Description of the task
Write out the data below exactly, from its first line to the line containing "t, x.before k", that line included.

Extracted material
▬▬▬▬▬▬▬▬▬▬

/-- 70_reset_and_hazards.md R287. The steps of the machine from a launch's start, its first boundaries in the schedule (log entry
3), pass through the states each boundary finds. A run has at most one end; it does not fault before or after it, and from there
on changes nothing but the input latches, by the driver's input events. Without interrupts a run ends exactly right after the
first `HLT` executes, at the address of that `HLT`, a pending enable activated by that step. -/
def Obligations.RunOfALaunchAndItsEnd : Prop :=
  ∀ x : Launch,
    (∀ (n k : Nat) (u : State), k ≤ n →
      (steps k (x.startWith n) = .next u ↔
        ∃ t, x.before k = .next t ∧ u = { t with schedule := ((List.range n).map x.events).drop k })) ∧
    (x.Legal → ∀ (k : Nat) (s : State), x.EndsAt k s →
      (∀ (k' : Nat) (s' : State), x.EndsAt k' s' → k' = k ∧ s' = s) ∧ (∀ f, ¬x.FaultsWith f) ∧
        ∀ j, k ≤ j → ∃ t, x.stateAt j = .next t ∧ t = { s with io := { s.io with in1 := t.io.in1, in2 := t.io.in2 } }) ∧
    (x.Legal → (∀ j, ∀ ev ∈ x.events j, ev.isInterrupt = false) → ∀ (k : Nat) (s : State),
      (x.EndsAt k s ↔ ∃ (m : Nat) (r : State), k = m + 1 ∧ x.stateAt m = .next r ∧ r.halt = false ∧ fetch r = .hlt ∧
        x.stateAt k = .next s ∧
        s = { r with
          ie := r.ie || r.pend, pend := false, halt := true, io := { r.io with in1 := s.io.in1, in2 := s.io.in2 } }))
end

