-- ==== Sys2Proof/Tests/Slice0.lean ====
section
/-! SUPPORT. Tests of the model against the spec: the well-formedness smoke test, the decoding of every row of the opcode grid
(spec/30_encoding.md R91), the spec's worked examples (spec/95_test_vectors.md and the Example lines of the instruction rules),
and, for every statement with hypotheses, a concrete state that meets them. -/

open Sys2Proof Sys2Proof.Machine Sys2Proof.Claims

/-- Byte `v` stored at an address, whatever is protected. -/
def Sys2Proof.Machine.State.withByte (s : State) (addr : Word) (v : Byte) : State :=
  s.setMem (Memory.put s.mem addr.toNat v)

namespace Sys2Proof.Tests

/-! ## Helpers -/

/-- The reset state with bytes from an address on and `PC` there. -/
def coded (addr : Word) (bytes : List Byte) : State :=
  { State.reset with pc := addr, mem := placeBytes bytes addr [] }

/-- What `f` says of the next state, if there is one. -/
def after {α : Type} (r : Result) (f : State → α) : Option α :=
  match r with
  | .next t => some (f t)
  | .fault _ => none
  | .refused _ => none

/-- The instruction a list of bytes starts with. -/
def decoded (bytes : List Byte) : Option Instr :=
  match decode bytes with
  | .ok (i, _) => some i
  | .error _ => none

/-- Decode sixteen consecutive opcode values, each followed by the bytes 0x34 and 0x12. -/
def decodedRow (first : Nat) : List (Option Instr) :=
  (List.range 16).map fun k => decoded [BitVec.ofNat 8 (first + k), 0x34, 0x12]

/-! ## Well-formedness (Sys2Proof/WellFormed.lean has one check) -/

theorem test_wellFormed_refuses_an_illegal_row : Instr.wellFormed .illegalCB = false := by decide
theorem test_wellFormed_refuses_every_illegal_row :
    [Instr.illegal08, .illegal10, .illegal18, .illegal20, .illegal28, .illegal30, .illegal38, .illegalCB, .illegalD9,
      .illegalDD, .illegalED, .illegalFD].all (fun i => !i.wellFormed) = true := by decide
theorem test_wellFormed_accepts : Instr.wellFormed (.jnz 0x1234) = true := by decide

/-! ## Decoding, row by row of the grid 30_encoding.md R91 -/

theorem test_decode_row_0x : decodedRow 0x00 = [
    some .nop, some (.lxiB 0x1234), some .staxB, some .inxB, some .inrB, some .dcrB, some (.mviB 0x34), some .rlc,
    some .illegal08, some .dadB, some .ldaxB, some .dcxB, some .inrC, some .dcrC, some (.mviC 0x34), some .rrc] := by decide

theorem test_decode_row_1x : decodedRow 0x10 = [
    some .illegal10, some (.lxiD 0x1234), some .staxD, some .inxD, some .inrD, some .dcrD, some (.mviD 0x34), some .ral,
    some .illegal18, some .dadD, some .ldaxD, some .dcxD, some .inrE, some .dcrE, some (.mviE 0x34), some .rar] := by decide

theorem test_decode_row_2x : decodedRow 0x20 = [
    some .illegal20, some (.lxiH 0x1234), some (.shld 0x1234), some .inxH, some .inrH, some .dcrH, some (.mviH 0x34),
    some .daa, some .illegal28, some .dadH, some (.lhld 0x1234), some .dcxH, some .inrL, some .dcrL, some (.mviL 0x34),
    some .cma] := by decide

theorem test_decode_row_3x : decodedRow 0x30 = [
    some .illegal30, some (.lxiSP 0x1234), some (.sta 0x1234), some .inxSP, some .inrM, some .dcrM, some (.mviM 0x34),
    some .stc, some .illegal38, some .dadSP, some (.lda 0x1234), some .dcxSP, some .inrA, some .dcrA, some (.mviA 0x34),
    some .cmc] := by decide

theorem test_decode_row_4x : decodedRow 0x40 = [
    some .movBB, some .movBC, some .movBD, some .movBE, some .movBH, some .movBL, some .movBM, some .movBA, some .movCB,
    some .movCC, some .movCD, some .movCE, some .movCH, some .movCL, some .movCM, some .movCA] := by decide

theorem test_decode_row_5x : decodedRow 0x50 = [
    some .movDB, some .movDC, some .movDD, some .movDE, some .movDH, some .movDL, some .movDM, some .movDA, some .movEB,
    some .movEC, some .movED, some .movEE, some .movEH, some .movEL, some .movEM, some .movEA] := by decide

theorem test_decode_row_6x : decodedRow 0x60 = [
    some .movHB, some .movHC, some .movHD, some .movHE, some .movHH, some .movHL, some .movHM, some .movHA, some .movLB,
    some .movLC, some .movLD, some .movLE, some .movLH, some .movLL, some .movLM, some .movLA] := by decide

theorem test_decode_row_7x : decodedRow 0x70 = [
    some .movMB, some .movMC, some .movMD, some .movME, some .movMH, some .movML, some .hlt, some .movMA, some .movAB,
    some .movAC, some .movAD, some .movAE, some .movAH, some .movAL, some .movAM, some .movAA] := by decide

theorem test_decode_row_8x : decodedRow 0x80 = [
    some .addB, some .addC, some .addD, some .addE, some .addH, some .addL, some .addM, some .addA, some .adcB,
    some .adcC, some .adcD, some .adcE, some .adcH, some .adcL, some .adcM, some .adcA] := by decide

theorem test_decode_row_9x : decodedRow 0x90 = [
    some .subB, some .subC, some .subD, some .subE, some .subH, some .subL, some .subM, some .subA, some .sbbB,
    some .sbbC, some .sbbD, some .sbbE, some .sbbH, some .sbbL, some .sbbM, some .sbbA] := by decide
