-- ==== Sys2Proof/Config.lean ====
section
/-!
DEFINITION. The parameters of 00_scope R5: what is fixed for a machine, or taken as an argument of reset. The opcode
numbers (D1) stand in Decode.lean, and the record of the parameters the spec leaves open (D1, D19), which the operations
take as an argument, in Machine/Params.lean.
-/
namespace Sys2Proof

/-- The three region sizes `P`, `V`, `K` in bytes (00_scope R5, 10_state R19): arguments of reset, constant afterwards. -/
structure Layout where
  progSize : Nat
  vidSize : Nat
  kernSize : Nat
  deriving DecidableEq, Repr

/-- `MEM_SIZE = P + V + K` (00_scope R5, 20_memory R25). -/
def Layout.memSize (l : Layout) : Nat := l.progSize + l.vidSize + l.kernSize

/-- `KB = P + V`, the first byte address of the kernel region (00_scope R5, 20_memory R27). -/
def Layout.kernelBase (l : Layout) : Nat := l.progSize + l.vidSize

/-- `REG_ZERO`: the register that reads as zero (00_scope R5). -/
abbrev Config.regZero : RegIdx := 31#5

/-- `REG_XP`: the "return" register written at interrupt delivery (00_scope R5). -/
abbrev Config.regXp : RegIdx := 30#5

/-- `REG_SP`: the "stack" register written at interrupt delivery (00_scope R5). -/
abbrev Config.regSp : RegIdx := 29#5

/-- `HANDLER_OFF`: offset of the handler code in the kernel region (00_scope R5). -/
abbrev Config.handlerOffset : Nat := 400

/-- `IRQ_TYPE_IDX`, the source's "offset 13" (00_scope R5); its unit is decided in Machine/Params.lean. -/
abbrev Config.irqTypeIndex : Nat := 13

/-- `IRQ_KEY_IDX`, the source's "offset 14" (00_scope R5). -/
abbrev Config.irqKeyIndex : Nat := 14

/-- `MEM_INIT`: what a byte of memory that nothing has written holds. DESIGN CHOICE (log entry 3), unsafe: the source
gives no contents; 0x00 is the default of 70_reset R147 and decision D6. -/
def Config.memInit : Byte := 0x00

/-- The layout of `State.reset`. DESIGN CHOICE (log entry 1), unsafe: the source gives no sizes; these are those of
95_test_vectors. `Machine.resetMachine` takes any layout, and a claim is about every layout a state may hold. -/
def Config.defaultLayout : Layout := { progSize := 0x1000, vidSize := 0x1000, kernSize := 0x800 }

end Sys2Proof
end

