/-- `reset(P,V,K)` (70_reset R146, 10_state R24; register, `iis`, `laa`, `lpl` and memory values by decisions D5, D6):
a fresh machine for a well-formed layout (00_scope R6, decision D2), a refusal otherwise. D5, D6 and D2 are log
entries 2, 3 and 17. -/
def Obligations.ResetGivesAFreshMachine : Prop :=
  ∀ l : Layout,
    (l.wf = true ↔ l.progSize % 4 = 0 ∧ l.vidSize % 4 = 0 ∧ l.kernSize % 4 = 0 ∧ 400 ≤ l.kernSize ∧
      l.progSize + l.vidSize + l.kernSize ≤ 2147483648) ∧
    (l.wf = true → ∃ t, resetMachine l = .next t ∧ t.pc = 0 ∧ t.halted = false ∧ t.iis = false ∧ (∀ i, t.slot i = 0) ∧
      t.laa = 0 ∧ t.lpl = 0 ∧ t.layout = l ∧ (∀ a, t.mem.readByte a = 0) ∧ t.reports = [] ∧ t.faulted = false) ∧
    (l.wf = false → resetMachine l = .refused (.illFormedLayout l))

/-! ### Interrupts -/

/-- 60_exceptions R129: with an interrupt in service a `raise_interrupt` changes nothing; so a second one in a row has
no effect, however often it is repeated. -/
def Obligations.InterruptInServiceIsDropped : Prop :=
  (∀ (s : State) (ty : IrqType) (key : Word), s.iis = true → raiseInterrupt s ty key = { s with reports := [] }) ∧
  (∀ (s : State) (ty : IrqType) (key : Word) (e : IrqType × Word) (more : List (IrqType × Word)),
    performAll ((e :: more).map (fun e => Operation.raiseInterrupt e.1 e.2)) (raiseInterrupt s ty key) =
      .next { raiseInterrupt s ty key with reports := [] })

/-- 60_exceptions R130: delivery sets `iis`, saves `pc` in register 30, enters the handler at `P + V + 400`, sets
register 29 to `lpl + 4`, stores the kernel base at `lpl`, and saves nothing else: every other register, `halted`, `lpl`
and the sizes stay. That a halted machine takes the delivery and stays halted is decision D18 (R145; log entry 18); the
byte order of the stored word is DEDUCED (R29; log entry 29). -/
def Obligations.InterruptSavesAndEnters : Prop :=
  ∀ (s : State) (ty : IrqType) (key : Word), s.Inv → s.iis = false →
    ∃ t, perform (.raiseInterrupt ty key) s = .next t ∧
      t.iis = true ∧ t.slot 30 = s.pc ∧ t.pc.toNat = s.layout.progSize + s.layout.vidSize + 400 ∧
      t.slot 29 = trunc32 ((s.lpl : Int) + 4) ∧
      (∀ k, k < 4 → t.mem.readByte (s.lpl + k) =
        (trunc32 ((s.layout.progSize : Int) + s.layout.vidSize)).extractLsb' (8 * k) 8) ∧
      (∀ i, i ≠ 29 → i ≠ 30 → t.slot i = s.slot i) ∧
      t.halted = s.halted ∧ t.lpl = s.lpl ∧ t.layout = s.layout

/-- Delivery's memory as a whole (60_exceptions R130 to R132; the addresses KB + 52 and KB + 56 are decision D19,
`laa` D22; byte order: log entry 29; on a halted machine too: D18, log entry 18): the sentinel, the type word, and on
key-down the key word; every other byte as before; no report. D19 is log entry 19 and D22 log entry 20. -/
def Obligations.InterruptRecordsTheEvent : Prop :=
  ∀ (s : State) (key : Word), s.Inv → s.iis = false →
    let kb := s.layout.progSize + s.layout.vidSize
    let sentinel := overlayWord s.lpl (BitVec.ofNat 32 kb) s.mem.readByte
    (∃ t, perform (.raiseInterrupt .keyDown key) s = .next t ∧
      (∀ b, t.mem.readByte b = overlayWord (kb + 56) key (overlayWord (kb + 52) 0 sentinel) b) ∧
      t.laa.toNat = kb + 56 ∧ t.reports = [] ∧ t.faulted = s.faulted) ∧
    (∃ t, perform (.raiseInterrupt .keyUp key) s = .next t ∧
      (∀ b, t.mem.readByte b = overlayWord (kb + 52) 1 sentinel b) ∧
      t.laa.toNat = kb + 52 ∧ t.reports = [] ∧ t.faulted = s.faulted)

/-- The gap after a handler's returning jump (60_exceptions R134, R135; 90_conflicts C1): the jump does not clear `iis`,
so an interrupt is still dropped; the next step, if it starts below `P`, clears it. -/
def Obligations.ReturnClearsInServiceAtTheNextStep : Prop :=
  ∀ (s t : State) (rc : RegIdx), s.iis = true → s.halted = false → exec (.jmp 30 rc) s = .next t →
    t.iis = true ∧ (∀ ty key, raiseInterrupt t ty key = { t with reports := [] }) ∧
    (t.pc.toNat < t.layout.progSize → ∃ u, step t = .next u ∧ u.iis = false)

/-- Delivery and then JMP(R30, R31) lands on the interrupted `pc` with every register but 29, 30 and the dead slot 31
as it was (60_exceptions R130, R134; 70_reset R155). The jump reads `x[30]` after the link write (D16, log entry 13),
and slot 31 stores (D30, log entry 21); on a halted machine the delivery is decision D18 (log entry 18). -/
def Obligations.InterruptThenReturnResumes : Prop :=
  ∀ (s u : State) (ty : IrqType) (key : Word), s.Inv → s.iis = false →
    exec (.jmp 30 31) (raiseInterrupt s ty key) = .next u →
    u.pc = s.pc ∧ ∀ i, i ≠ 29 → i ≠ 30 → i ≠ 31 → u.slot i = s.slot i

/-! ### Loading and boot -/

/-- `load_program` (20_memory R41, 60_exceptions R144; on a machine that has stepped, decision D32): an image that
fits is copied to address 0 and sets `lpl` and `laa`; a larger one changes nothing and is reported. D32 is log entry
26. -/
def Obligations.LoadProgramCopiesTheImage : Prop :=
  ∀ (s : State) (bytes : List Byte),
    (bytes.length ≤ s.layout.progSize → ∃ t, perform (.loadProgram bytes) s = .next t ∧
      (∀ a, t.mem.readByte a = if a < bytes.length then bytes.getD a 0 else s.mem.readByte a) ∧
      t.lpl = bytes.length ∧ t.laa = BitVec.ofNat 32 (bytes.length - 4) ∧
      SameSlots s t ∧ t.pc = s.pc ∧ t.halted = s.halted ∧ t.iis = s.iis ∧ t.layout = s.layout ∧
      t.reports = [] ∧ t.faulted = s.faulted) ∧
    (s.layout.progSize < bytes.length →
      perform (.loadProgram bytes) s = .next { s with reports := [.imageTooLarge], faulted := true })

/-- `load_handler` (20_memory R42, 60_exceptions R144): an image that fits is copied to KB + 400; `lpl` and `laa` stay
(decision D23); a larger one changes nothing and is reported. D23 is log entry 20; on a machine that has stepped,
decision D32 (log entry 26). -/
def Obligations.LoadHandlerCopiesTheImage : Prop :=
  ∀ (s : State) (bytes : List Byte), s.Inv →
    let entry := s.layout.progSize + s.layout.vidSize + 400
    (bytes.length ≤ s.layout.kernSize - 400 → ∃ t, perform (.loadHandler bytes) s = .next t ∧
      (∀ a, t.mem.readByte a =
        if entry ≤ a ∧ a < entry + bytes.length then bytes.getD (a - entry) 0 else s.mem.readByte a) ∧
      t.laa = s.laa ∧ SameSlots s t ∧ t.pc = s.pc ∧ SameControl s t ∧ t.reports = [] ∧ t.faulted = s.faulted) ∧
    (s.layout.kernSize - 400 < bytes.length →
      perform (.loadHandler bytes) s = .next { s with reports := [.imageTooLarge], faulted := true })

/-- Boot (70_reset R149): after reset and `load_program` of an image that begins with an instruction's bytes, the
first step runs that instruction. The reset values are decision D5
(log entry 2), the opcode numbers D1's (log entry 4), and that the fetch leaves `laa` is decision D9 (log entry 20). -/
def Obligations.BootRunsTheFirstInstruction : Prop :=
  ∀ (l : Layout) (i : Instr) (rest : List Byte), l.wf = true → rest.length + 4 ≤ l.progSize →
    step (loadProgram (State.resetWith l) (encodeBytes i ++ rest)) =
      exec i (loadProgram (State.resetWith l) (encodeBytes i ++ rest))

/-! ### Reports and read accessors -/

/-- The read accessors (10_state R23, 60_exceptions R127, 45_disassembler R112; decision D9; that their reports set
the model's mark is decision D26, log entries 5 and 30): each completes, leaves every piece of the machine's state as
it was, and returns the value and the report its rule gives; the disassembler leaves even the model's own fields. D9
is log entries 20 and 30. -/
def Obligations.AccessorsChangeNothing : Prop :=
  (∀ (s : State) (o : Operation),
    ((∃ i, o = .readRegister i) ∨ (∃ a, o = .readMemoryWord a) ∨
      o ∈ [Operation.readPc, .readHalted, .readLastAccessed]) →
    ∃ t, perform o s = .next t ∧ { t with reports := s.reports, faulted := s.faulted } = s ∧
      t.reports = (respond o s).2 ∧ (t.faulted = true ↔ s.faulted = true ∨ (respond o s).2 ≠ [])) ∧
  (∀ s : State,
    (∀ i : RegIdx, respond (.readRegister i.toNat) s = (.word (readReg s i), [])) ∧
    (∀ i, 32 ≤ i → respond (.readRegister i) s = (.word 0, [.invalidRegister i])) ∧
    (∀ a, respond (.readMemoryWord a) s =
      (.word (memRead s a).1, if a.toNat < s.layout.memSize then [] else [.outOfRangeRead a])) ∧
    respond .readPc s = (.word s.pc, []) ∧ respond .readHalted s = (.bool s.halted, []) ∧
    respond .readLastAccessed s = (.word s.laa, []) ∧
    (∀ w, perform (.disassemble w) s = .next s))

/-- Every report, whichever operation raises it, sets the sticky mark, and nothing else sets it (60_exceptions R121,
decision D26; log entry 5). So a run without a reset ends unmarked exactly when none of its operations raised a report,
which is what the end of a run asks for (70_reset R151). -/
def Obligations.EveryReportSetsTheMark : Prop :=
  (∀ (o : Operation) (s t : State), perform o s = .next t → (∀ l, o ≠ .reset l) → (∀ w, o ≠ .disassemble w) →
    (t.faulted = true ↔ s.faulted = true ∨ t.reports ≠ [])) ∧
  (∀ (os : List Operation) (s t : State), (∀ o ∈ os, ∀ l, o ≠ Operation.reset l) → performAll os s = .next t →
    (t.faulted = false ↔ SafeRun os s))

/-! ### The open parameters -/

/-- The opcode numbers are a parameter (00_scope R5, 30_encoding R53, decision D1, log entry 4). Under EVERY one-to-one
map with HALT at 0, a step runs the instruction whose word, encoded under that map, stands at `pc`; a word the map gives
no instruction is reported and changes nothing else but what 40_step_halt R61 clears (decision D10, log entry 8); a fetch
beyond memory halts; and the disassembler reads the same map. That the fetch leaves `laa` is decision D9 (log
entry 20); the byte order of a fetch is 20_memory R29's. -/
def Obligations.OpcodeNumbersAreAParameter : Prop :=
  ∀ p : Params, p.WellFormed →
    (∀ (s : State) (i : Instr), s.halted = false → s.pc.toNat % 4 = 0 → s.pc.toNat + 4 ≤ s.layout.memSize →
      (∀ k, k < 4 → s.mem.readByte (s.pc.toNat + k) = (encodeWith p.opc i).extractLsb' (8 * k) 8) →
      stepWith p s = exec i { s with reports := [], iis := iisAfterBegin s }) ∧
    (∀ s : State, s.halted = false → s.pc.toNat % 4 = 0 → s.pc.toNat < s.layout.memSize →
      decodeWordWith p.opc (fetchWord s s.pc).1 = none →
      stepWith p s = .next { s with
        reports := [.invalidOpcode (fetchWord s s.pc).1], faulted := true, iis := iisAfterBegin s }) ∧
    (∀ s : State, s.halted = false → s.pc.toNat % 4 = 0 → s.layout.memSize ≤ s.pc.toNat →
      stepWith p s = .next { s with
        halted := true, reports := [.outOfRangeRead s.pc], faulted := true, iis := iisAfterBegin s }) ∧
    (∀ i : Instr, disassembleWith p.opc (encodeWith p.opc i) = (renderInstr i, true))

/-- The two metadata addresses are parameters (00_scope R5, 60_exceptions R131, decision D19, log entry 19; U11). For
every two addresses with a word in range, overlapping or not, a delivery stores the sentinel, then the type word, then on
key-down the key word, there and nowhere else; the registers, the entry point and what stays are those of R130 whatever
the addresses. `laa` is decision D22 (log entry 20), the byte order DEDUCED (R29; log entry 29), a halted machine's
delivery decision D18 (log entry 18), the bounds check D21. -/
def Obligations.MetadataAddressesAreParameters : Prop :=
  ∀ (p : Params) (s : State) (key : Word), s.Inv → s.iis = false →
    p.irqTypeAddr s.layout + 4 ≤ s.layout.memSize → p.irqKeyAddr s.layout + 4 ≤ s.layout.memSize →
    let kb := s.layout.progSize + s.layout.vidSize
    let sentinel := overlayWord s.lpl (BitVec.ofNat 32 kb) s.mem.readByte
    let entered (t : State) : Prop :=
      (∀ i, t.slot i = if i = 30 then s.pc else if i = 29 then BitVec.ofNat 32 (s.lpl + 4) else s.slot i) ∧
      t.pc.toNat = kb + 400 ∧ t.iis = true ∧ t.halted = s.halted ∧ t.lpl = s.lpl ∧ t.layout = s.layout ∧
      t.reports = [] ∧ t.faulted = s.faulted
    (∃ t, performWith p (.raiseInterrupt .keyDown key) s = .next t ∧ entered t ∧
      (∀ b, t.mem.readByte b =
        overlayWord (p.irqKeyAddr s.layout) key (overlayWord (p.irqTypeAddr s.layout) 0 sentinel) b) ∧
      t.laa.toNat = p.irqKeyAddr s.layout) ∧
    (∃ t, performWith p (.raiseInterrupt .keyUp key) s = .next t ∧ entered t ∧
      (∀ b, t.mem.readByte b = overlayWord (p.irqTypeAddr s.layout) 1 sentinel b) ∧
      t.laa.toNat = p.irqTypeAddr s.layout)
end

▬▬▬▬▬▬▬▬▬▬

Expected output
/-- 70_reset_and_hazards.md R287. The steps of the machine from a launch's start, its first boundaries in the schedule (log entry
3), pass through the states each boundary finds. A run has at most one end; it does not fault before or after it, and from there
on changes nothing but the input latches, by the driver's input events. Without interrupts a run ends exactly right after the
first `HLT` executes, at the address of that `HLT`, a pending enable activated by that step. -/
def Obligations.RunOfALaunchAndItsEnd : Prop :=
  ∀ x : Launch,
    (∀ (n k : Nat) (u : State), k ≤ n →
      (steps k (x.startWith n) = .next u ↔
        ∃ t, x.before k = .next t ∧ u = { t with schedule := ((List.range n).map x.events).drop k })) ∧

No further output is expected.